[[ Provided material, beginning ]]

-- ==== Sys2Proof/Machine/Fetch.lean ====
section
/-! DEFINITION. Fetching, and one instruction time (spec/10_state.md R27, spec/20_memory.md R57, R58, spec/60_exceptions.md
R338). -/

namespace Sys2Proof.Machine

/-- Fetch the word at `pc` (R57): alignment and user segment (Address Error, code 4), then `MEM_MAP` (Bus Error, code 6); the
fetch reads memory as it stands (R66). -/
def State.fetch (s : State) : Except Exception Word :=
  if s.pc.toNat % 4 ≠ 0 then .error (.addressErrorLoad s.pc)
  else if s.segmentBarred s.pc then .error (.addressErrorLoad s.pc)
  else if s.backed s.pc 4 then .ok (s.readWord s.pc)
  else .error .busErrorFetch

/-- Run a fetched word: decode it (R89), then execute it or treat it as unlisted (R98). -/
def runWord (w : Word) (s : State) : Result :=
  match decode w with
  | .ok i => exec i s
  | .error _ => unlistedWord w s

/-- What a step does in the present instant, in the order of R338: a takeable interrupt in place of the instruction (R341),
else the fetch's exception, else the instruction. -/
def State.present (s : State) : Result :=
  if s.interruptTakeable then .next (s.raise .interrupt)
  else match s.fetch with
    | .error e => .next (s.raise e)
    | .ok w => runWord w s

/-- Then one step of time passes (R384). -/
def ticked : Result → Result
  | .next s => .next s.tick
  | .fault r => .fault r
  | .refused r => .refused r

end Sys2Proof.Machine
end

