@[simp] theorem State.readCc_writeCc (s : State) (n : CcNum) (b : Bool) (q : CcNum) :
    (s.writeCc n b).readCc q = if q = n then b else s.readCc q := by
  by_cases e : q = n
  · subst e; simp [State.readCc]
  · have hn : n.toNat ≠ q.toNat := fun h => e (BitVec.eq_of_toNat_eq h.symm)
    simp [e, State.readCc, hn]

theorem succ_ne_self (n : FReg) : n + 1#5 ≠ n := by revert n; decide

/-- A pair read as a double is the value of its two registers in the order of the run (R257). -/
theorem State.readD_eq_pairValue (s : State) (n : FReg) : s.readD n = pairValue s n := by
  unfold State.readD pairValue highReg lowReg
  cases s.params.pairOrder <;> simp

/-- The registers of a pair after a double is written to it, and every other register (R257). -/
theorem State.readF_writeD (s : State) (n : FReg) (v : DWord) (q : FReg) :
    (s.writeD n v).readF q =
      if q = highReg s n then v.extractLsb' 32 32 else if q = lowReg s n then v.extractLsb' 0 32 else s.readF q := by
  have hs := succ_ne_self n
  unfold State.writeD highReg lowReg
  cases s.params.pairOrder
  · by_cases h : q = n
    · subst h; simp [hs.symm]
    · simp [h]
  · by_cases h : q = n
    · subst h; simp [hs.symm]
    · simp [h]

/-! ### The words of Safety.lean for what the machine computes -/

theorem signExtImm_eq (imm : BitVec 16) : signExtImm imm = BitVec.ofInt 32 imm.toInt := rfl

theorem zeroExtImm_eq (imm : BitVec 16) : zeroExtImm imm = 0#16 ++ imm := by
  unfold zeroExtImm zext32; ext i hi; simp; grind

theorem State.effectiveAddr_eq (s : State) (rs : Reg) (imm : BitVec 16) : s.effectiveAddr rs imm = dataAddr s rs imm := rfl

theorem branchAddr_eq (imm : BitVec 16) : branchAddr imm = BitVec.ofInt 32 (imm.toInt * 4) := by
  unfold branchAddr sext32 BitVec.signExtend
  congr 1
  have h : (imm ++ 0#2 : BitVec 18) = BitVec.ofInt 18 (imm.toInt * 4) := by
    have := imm.isLt
    have e : (imm ++ 0#2 : BitVec 18).toNat = imm.toNat * 4 := by rw [BitVec.toNat_append]; simp [Nat.shiftLeft_eq]
    apply BitVec.eq_of_toNat_eq
    rw [e]
    simp only [BitVec.toInt_eq_toNat_cond, BitVec.toNat_ofInt]
    split <;> omega
  rw [h, BitVec.toInt_ofInt]
  have h1 := BitVec.le_toInt imm
  have h2 := BitVec.toInt_lt (x := imm)
  simp only [Int.bmod_def]; norm_num at *; split <;> omega

theorem State.branchTarget_eq (s : State) (imm : BitVec 16) : s.branchTarget imm = branchGoal s imm := by
  unfold State.branchTarget branchGoal; rw [branchAddr_eq]

theorem State.userMode_iff (s : State) : s.userMode = true ↔ InUserMode s := by simp [State.userMode]

theorem State.segmentBarred_iff (s : State) (a : Word) : s.segmentBarred a = true ↔ Barred s a := by
  have : a.getLsbD 31 = decide (2 ^ 31 ≤ a.toNat) := by
    rw [← BitVec.msb_eq_decide (x := a), BitVec.msb_eq_getLsbD_last]
  unfold State.segmentBarred Barred
  rw [this, Bool.and_eq_true, Bool.and_eq_true, s.userMode_iff, decide_eq_true_iff, and_assoc]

[[ Provided material, end ]]

* _Your instructions_: Only lines of the data holding the word "Result" go in the answer. Please copy each of them.

* _Solution to the exercise_:
def runWord (w : Word) (s : State) : Result :=
def State.present (s : State) : Result :=
def ticked : Result → Result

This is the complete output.